Alla cerimonia hanno presenziato le massime autorità civili regionali della protezione civile, tra cui il dirigente regionale Antonio Mario Lerario e il responsabile del centro operativo regionale Lucio Pirone, oltre che provinciali, con il vicepresidente della provincia Giuseppe Pace, e comunali della protezione civile, con in testa il sindaco Francesco Zaccaria e l’assessore comunale alla protezione civile Gianluca Cisternino, oltre alle autorità militari (carabinieri, polizia locale, guardia di finanza, polizia di Stato) e ai rappresentanti di diversi enti ed associazioni del territorio. A tracciare il bilancio dei 30 anni di attività di volontariato nel campo della protezione civile è stato il presidente della associazione, Giannicola D’Amico.

“Dal 1991 al 2020 la associazione – ha evidenziato D’Amico - ha portato a compimento 1505 interventi per: terremoti (in Umbria-Marche nel 97, in Molise nel 2002, in Abruzzo nel 2009 e nel Centro Italia nel 2016), alluvioni, incendi boschivi e di interfaccia, nevicate, eventi meteorici avversi, ricerca persone, incidenti ferroviari, emergenza migranti, grandi eventi. Iscritta al numero 423 del registro generale della Regione Puglia e al numero 41 dell’elenco regionale delle associazioni di protezione civile nazionali, eventi a impatto locale rilevante. A questi va ad aggiungersi l’immane lavoro nell’ambito della emergenza Covid che ci vede impegnati quotidianamente dai primi di marzo nelle attività disposte dal centro operativo comunale e dalla sala operativa regionale di protezione civile. Un impegno che solo a livello comunale si è concretizzato nel 2020 in 372 giornate di impiego dei nostri 20 volontari per oltre 2 mila ore in attività di assistenza e informazione alla popolazione, distribuzione generi di prima necessità e farmaci e di dispositivi di protezione individuale. Di questo e per questo dico grazie a tutte le volontarie e i volontari, alle rispettive famiglie di ciascuno che hanno condiviso i sacrifici, le ansie e le paure di tutti quanti”.

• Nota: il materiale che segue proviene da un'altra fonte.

-- ==== Sys2Proof/Laws/PerInstr.lean ====
section
/-! SUPPORT. Statements about every instruction, one lemma per constructor: the encoder writes as many bits as R99 says. -/

namespace Sys2Proof.Laws.EncodeLength

/-- A well-formed instruction's encoding has the length R99 gives its format; an operation has no bits (R103). -/
def Statement (i : Instr) : Prop :=
  ∀ x : Ctx, i.wellFormed x = true → (encode x i).length = codewordLength x i

theorem seed8 (d : Bool) (v : Nat) : Statement (.seed8 d v) := by
  intro x _
  simp [encode, codewordLength]

theorem seed10 (d : Bool) (v : Nat) : Statement (.seed10 d v) := by
  intro x _
  simp [encode, codewordLength]

theorem seed12 (d : Bool) (v : Nat) : Statement (.seed12 d v) := by
  intro x _
  simp [encode, codewordLength]

theorem rice (q r : Nat) : Statement (.rice q r) := by
  intro x _
  simp [encode, codewordLength]
  omega

theorem esc (v : Nat) : Statement (.esc v) := by
  intro x _
  simp [encode, codewordLength]
  omega

theorem bcLoad : Statement (.bcLoad) := fun _ _ => rfl

theorem bcFetch1 : Statement (.bcFetch1) := fun _ _ => rfl

theorem bcFetchN (n : Nat) : Statement (.bcFetchN n) := fun _ _ => rfl

theorem arInit : Statement (.arInit) := fun _ _ => rfl

theorem arSeed : Statement (.arSeed) := fun _ _ => rfl

theorem arK (c : Channel) : Statement (.arK c) := fun _ _ => rfl

theorem arUnary : Statement (.arUnary) := fun _ _ => rfl

theorem arEsc : Statement (.arEsc) := fun _ _ => rfl

theorem arRem : Statement (.arRem) := fun _ _ => rfl

theorem arMap : Statement (.arMap) := fun _ _ => rfl

theorem arUpdA (c : Channel) : Statement (.arUpdA c) := fun _ _ => rfl

theorem arUpdN : Statement (.arUpdN) := fun _ _ => rfl

theorem arSym (c : Channel) : Statement (.arSym c) := fun _ _ => rfl

theorem dpSeed : Statement (.dpSeed) := fun _ _ => rfl

theorem dpSeq (c : Channel) : Statement (.dpSeq c) := fun _ _ => rfl

theorem dpStore (p : BitVec 32) (c : Channel) (x : Int) : Statement (.dpStore p c x) := fun _ _ => rfl

theorem dpCol0 : Statement (.dpCol0) := fun _ _ => rfl

theorem dpRow (r : Nat) : Statement (.dpRow r) := fun _ _ => rfl

theorem ctSum (v : Quad Half) : Statement (.ctSum v) := fun _ _ => rfl

theorem ctDiv8 (i : SubPixel) : Statement (.ctDiv8 i) := fun _ _ => rfl

theorem ctStrict : Statement (.ctStrict) := fun _ _ => rfl

theorem ctShl (i : SubPixel) : Statement (.ctShl i) := fun _ _ => rfl

theorem ctNarrow (i : SubPixel) : Statement (.ctNarrow i) := fun _ _ => rfl

theorem ctQuad (p : BitVec 32) (v : Quad Half) : Statement (.ctQuad p v) := fun _ _ => rfl

theorem hostCfgWrite (a : CfgAccess) : Statement (.hostCfgWrite a) := fun _ _ => rfl

theorem hostStart : Statement (.hostStart) := fun _ _ => rfl

theorem hostStatusRead : Statement (.hostStatusRead) := fun _ _ => rfl

theorem seqCheck : Statement (.seqCheck) := fun _ _ => rfl

theorem seqRunSeq : Statement (.seqRunSeq) := fun _ _ => rfl

theorem seqRunStaged : Statement (.seqRunStaged) := fun _ _ => rfl

theorem seqDone : Statement (.seqDone) := fun _ _ => rfl

theorem seqFail (c : RaiseCode) : Statement (.seqFail c) := fun _ _ => rfl

end Sys2Proof.Laws.EncodeLength
end

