/-- The same answer with the sequencer at place `q` and channel `c`. -/
def Run.placed {α : Type} (x : Run α) (q : SeqPoint) (c : Channel) : Run α :=
  match x with
  | .ok a s => .ok a (s.placed q c)
  | .raised e s => .raised e (s.placed q c)
  | .fault e => .fault e
  | .refused e => .refused e

/-- The operation neither reads nor writes the sequencer's place and CH. -/
def Unplaced {α : Type} (op : State → Run α) : Prop :=
  ∀ s q c, op (s.placed q c) = (op s).placed q c

section
variable {α β : Type}

theorem Unplaced.bind {op : State → Run α} {k : α → State → Run β} (hop : Unplaced op)
    (hk : ∀ a, Unplaced (k a)) : Unplaced fun s => (op s).bind k := by
  intro s q c
  simp only [hop s q c]
  cases op s with
  | ok a t => exact hk a t q c
  | raised e t => rfl
  | fault e => rfl
  | refused e => rfl

/-- An update that the place does not take part in. -/
theorem Unplaced.update (a : α) {f : State → State} (hf : ∀ s q c, f (s.placed q c) = (f s).placed q c) :
    Unplaced fun s => Run.ok a (f s) :=
  fun s q c => congrArg (Run.ok a) (hf s q c)

/-- An operation after such an update. -/
theorem Unplaced.comp {op : State → Run α} (hop : Unplaced op) {f : State → State}
    (hf : ∀ s q c, f (s.placed q c) = (f s).placed q c) : Unplaced fun s => op (f s) :=
  fun s q c => (congrArg op (hf s q c)).trans (hop (f s) q c)

/-- A choice by a test that the place does not take part in. -/
theorem Unplaced.ite {P : State → Prop} [DecidablePred P] {op op' : State → Run α}
    (hP : ∀ s q c, P (s.placed q c) = P s) (hop : Unplaced op) (hop' : Unplaced op') :
    Unplaced fun s => if P s then op s else op' s := by
  intro s q c
  by_cases h : P s
  · simp only [hP, if_pos h]
    exact hop s q c
  · simp only [hP, if_neg h]
    exact hop' s q c

end

/-! ### The shared operations -/

theorem streamRead_unplaced (i : State → Nat) (hi : ∀ s q c, i (s.placed q c) = i s) :
    Unplaced fun s => streamRead s (i s) := by
  intro s q c
  simp only [hi]
  cases h : Mem.find s.stream (i s) with
  | none => rw [streamRead_of_unwritten h]; exact streamRead_of_unwritten h
  | some b => rw [streamRead_of_find h]; exact streamRead_of_find h

theorem deliverBit_unplaced : Unplaced deliverBit := fun _ _ _ => rfl

theorem fetchBit_unplaced : Unplaced fetchBit := by
  have hnext (b : Byte) : Unplaced fun s => deliverBit { s with cursor := ⟨s.cursor.idx + 1, 0, b⟩ } :=
    deliverBit_unplaced.comp fun _ _ _ => rfl
  exact .ite (fun _ _ _ => rfl)
    (.ite (fun _ _ _ => rfl) (fun _ _ _ => rfl)
      ((streamRead_unplaced (fun s => s.cursor.idx.toNat + 1) fun _ _ _ => rfl).bind hnext))
    deliverBit_unplaced

theorem fetchBits_unplaced (n : Nat) : Unplaced (fetchBits n) := by
  induction n with
  | zero => exact .update [] fun _ _ _ => rfl
  | succ n ih => exact fetchBit_unplaced.bind fun b => ih.bind fun bs => .update (b :: bs) fun _ _ _ => rfl

theorem fetchField_unplaced (n : Nat) : Unplaced (fetchField n) :=
  (fetchBits_unplaced n).bind fun bs => .update (fieldValue bs) fun _ _ _ => rfl

theorem loadCursor_unplaced : Unplaced loadCursor :=
  .ite (fun _ _ _ => rfl) (fun _ _ _ => rfl)
    ((streamRead_unplaced (fun s => s.cfg.payloadOffset.toNat) fun _ _ _ => rfl).bind fun b =>
      .update () (f := fun s => { s with cursor := ⟨s.cfg.payloadOffset, 0, b⟩ }) fun _ _ _ => rfl)

theorem requireCfgWF_unplaced : Unplaced requireCfgWF :=
  .ite (fun _ _ _ => rfl) (fun _ _ _ => rfl) fun _ _ _ => rfl
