-- ==== Sys2Proof/Machine/Arith.lean ====
section
/-! DEFINITION. The spec's arithmetic notation (00_scope.md R10 to R13). `a div b` and `a mod b` are
Lean's `/` and `%` on Int, which for a >= 0 and b > 0 are the floor quotient and its remainder (R12). -/

namespace Sys2Proof.Machine

/-- v fits a 64-bit signed register (R5). -/
abbrev Fits (v : Int) : Prop := int64Min ≤ v ∧ v ≤ int64Max

/-- `chk(v)` of R11: v, or raise Overflow. -/
def chk (v : Int) : Except Exc Int :=
  if Fits v then .ok v else .error .overflow

/-- `bitlen(v)` of R13: 0 for 0, else the least k with v < 2^k. -/
def bitlen (v : Nat) : Nat :=
  if v = 0 then 0 else Nat.log2 v + 1

/-- `low(v, k)` of R13: the low k bits of v. -/
def low (v k : Nat) : Nat := v % 2 ^ k

end Sys2Proof.Machine
end

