-- ==== Sys2Proof/Certificates/Slice0/Obligations.lean ====
section
/-! DEFINITION. The statements for the provers, each from the numbered rules its docstring names.
Results are stated in Mathlib's terms (Nat.Prime, Int.gcd, powers, remainders), and next states as
record updates of the state before. -/

open Sys2Proof Sys2Proof.Machine

/-! ## Encoding -/

/-- R71: decode is total; each of the seven words gives its command and no other word gives one; the
legal words are 1 to 7. -/
def Obligations.DecodeIsTheOpcodeMap : Prop :=
  (∀ w : Word,
      (decode w = .ok .primegen ↔ w = 0x1) ∧ (decode w = .ok .isprime ↔ w = 0x2) ∧
      (decode w = .ok .modinv ↔ w = 0x3) ∧ (decode w = .ok .modexp ↔ w = 0x4) ∧
      (decode w = .ok .keygen ↔ w = 0x5) ∧ (decode w = .ok .enc ↔ w = 0x6) ∧
      (decode w = .ok .dec ↔ w = 0x7)) ∧
    (∀ w : Word, (w.extractLsb' 8 56 ≠ 0 → ∃ e, decode w = .error e) ∧
      ((∃ i, decode w = .ok i) ↔ 1 ≤ w.toNat ∧ w.toNat ≤ 7))

/-- R70, R74, R58: as the window's bytes, encoding and decoding are inverse to each other, for every
command and every byte list, whatever bytes follow. -/
def Obligations.DecodeEncodeAgree : Prop :=
  (∀ (i : Instr) (rest : List Byte), decodeBytes (encodeBytes i ++ rest) = .ok (i, rest)) ∧
    (∀ (bs rest : List Byte) (i : Instr),
      decodeBytes bs = .ok (i, rest) → bs = encodeBytes i ++ rest)

/-- R74: the seven words of the opcode map, and the byte form of one of them. -/
def Obligations.CommandWordsDecode : Prop :=
  decode 0x0000000000000001 = .ok .primegen ∧ decode 0x0000000000000002 = .ok .isprime ∧
    decode 0x0000000000000003 = .ok .modinv ∧ decode 0x0000000000000004 = .ok .modexp ∧
    decode 0x0000000000000005 = .ok .keygen ∧ decode 0x0000000000000006 = .ok .enc ∧
    decode 0x0000000000000007 = .ok .dec ∧
    decodeBytes [0x05, 0x00, 0x00, 0x00, 0x00, 0x00, 0x00, 0x00] = .ok (.keygen, [])

/-! ## The step of the system -/

/-- R219, R60, R79: with BUSY = 1 and a legal word latched, the step in which the engine has the turn
is exec of the decoded command; a `pause` is used up, a WAIT goes on with a further read. -/
def Obligations.StepRunsDecodedCommand : Prop :=
  ∀ (s : State) (i : Instr), s.busy = true → decode s.cmdreg = .ok i →
    (s.host = [] → step s = exec i s) ∧
    (∀ rest, s.host = .pause :: rest → step s = exec i { s with host := rest }) ∧
    (∀ rest, s.host = .wait 0 :: rest → step s = exec i { s with host := .wait 1 :: rest })

/-- R181, R75, R190: an illegal word, whichever way it is illegal, ends in E_ILLEGAL and changes nothing
else of the engine. The forms of the engine's turn, a pause and a WAIT that goes on with a further read
among them, are the model's choice (log 4, log 5). -/
def Obligations.IllegalWordRaisesIllegal : Prop :=
  ∀ (s : State) (h : List HostEvent), s.busy = true → s.EngineTurn h →
    (s.cmdreg.extractLsb' 8 56 ≠ 0 ∨ (s.cmdreg.extractLsb' 0 8).toNat < 0x01 ∨
      0x07 < (s.cmdreg.extractLsb' 0 8).toNat) →
    step s = .next { s with err := 0x01, busy := false, host := h }

/-- R27, R210: with BUSY = 0 the engine's step is disabled, and without a host access nothing changes. -/
def Obligations.IdleEngineStands : Prop :=
  ∀ s : State, s.busy = false →
    (s.host = [] → step s = .next s) ∧
    (∀ rest, s.host = .pause :: rest → step s = .next { s with host := rest })

/-- R25: a write of w to CMD with BUSY = 0 latches w and sets BUSY, nothing else; with BUSY = 1 it is
ignored; a read returns 0 and has no effect. -/
def Obligations.CommandAccept : Prop :=
  ∀ (s : State) (w : Word) (rest : List HostEvent),
    (s.host = .write (Config.base + 0x00) 8 w :: rest → s.busy = false →
      step s = .next { s with cmdreg := w, busy := true, host := rest,
                              replies := .done :: s.replies }) ∧
    (s.host = .write (Config.base + 0x00) 8 w :: rest → s.busy = true →
      step s = .next { s with host := rest, replies := .done :: s.replies }) ∧
    (s.host = .read (Config.base + 0x00) 8 :: rest →
      step s = .next { s with host := rest, replies := .data 0 :: s.replies })

/-- R54: an admitted write responds OK; it has no effect on a read-only register or while BUSY = 1;
otherwise CMD accepts a command and an operand register takes all 64 bits. -/
def Obligations.AdmittedWrites : Prop :=
  ∀ (s : State) (v : Word) (rest : List HostEvent),
    (∀ off ∈ [0x08, 0x28, 0x30, 0x38, 0x40], s.host = .write (Config.base + off) 8 v :: rest →
      step s = .next { s with host := rest, replies := .done :: s.replies }) ∧
    (∀ off ∈ [0x00, 0x10, 0x18, 0x20], s.host = .write (Config.base + off) 8 v :: rest →
      s.busy = true → step s = .next { s with host := rest, replies := .done :: s.replies }) ∧
    (s.host = .write (Config.base + 0x00) 8 v :: rest → s.busy = false →
      step s = .next { s with cmdreg := v, busy := true, host := rest,
                              replies := .done :: s.replies }) ∧
    (s.host = .write (Config.base + 0x10) 8 v :: rest → s.busy = false →
      step s = .next { s with opa := v, host := rest, replies := .done :: s.replies }) ∧
    (s.host = .write (Config.base + 0x18) 8 v :: rest → s.busy = false →
      step s = .next { s with opb := v, host := rest, replies := .done :: s.replies }) ∧
    (s.host = .write (Config.base + 0x20) 8 v :: rest → s.busy = false →
      step s = .next { s with opm := v, host := rest, replies := .done :: s.replies })

/-- R53: an admitted read responds OK with the register's 64 bits, BUSY or not, and changes nothing. -/
def Obligations.AdmittedReads : Prop :=
  ∀ (s : State) (rest : List HostEvent) (off : Nat) (v : Word),
    (off, v) ∈ [(0x00, 0), (0x08, s.status), (0x10, s.opa), (0x18, s.opb), (0x20, s.opm),
      (0x28, s.res), (0x30, s.ke), (0x38, s.kn), (0x40, s.kd)] →
    s.host = .read (Config.base + off) 8 :: rest →
    step s = .next { s with host := rest, replies := .data v :: s.replies }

“Siamo orgogliosi e fieri dello straordinario lavoro della nostra protezione civile – ha evidenziato il sindaco Francesco Zaccaria –. A tutti i volontari dell’associazione Quadrifoglio e al presidente Giannicola D’Amico va il mio personale grazie e quello della comunità che ho l'onore di rappresentare. Nel corso di questi trent'anni abbiamo avuto la possibilità di apprezzare il valore delle loro azioni, della loro presenza e della loro determinazione. Li abbiamo visti impegnati ogni giorno in questi difficili mesi di emergenza sanitaria legata al Covid, quando hanno donato se stessi alla comunità con grande coraggio, pazienza, senza mai perdere la lucidità nelle situazioni più difficili per salvaguardare la nostra comunità. Importantissimo è stato il loro contributo durante l'emergenza causate dalle bombe d'acqua che hanno colpito il nostro territorio nei mesi scorsi. Ma il bene più prezioso che distribuiscono, attraverso la concretezza del loro impegno, è il conforto a chi ha bisogno di protezione, ogni volta con il sorriso sulle labbra: il sorriso della speranza e della volontà. Saremo sempre al loro fianco, consapevoli che non ci può essere comunità senza solidarietà e senza aiuto vicendevole”.

Il dirigente della protezione civile della Regione Puglia, Antonio Mario Lerario, nel suo intervento ha portato il saluto del Presidente Michele Emiliano ed ha confermato come la Regione, grazie alla messa a disposizione di un immobile da parte del Comune di Fasano, ha avviato la istituzione di un presidio provinciale della protezione civile regionale proprio a Montalbano. “Quello che abbiamo visto in questi anni è un impegno sempre pronto della protezione civile e dei volontari – ha evidenziato Lerario -. E la protezione civile può operare solo quando ci sono delle persone che si sono formate e che si mettono a disposizione. I momenti come quelli di oggi sono importanti perché la attività dei volontari deve svolgersi con senso di responsabilità. Protezione civile è anche vivere e sentire i valori della comunità”.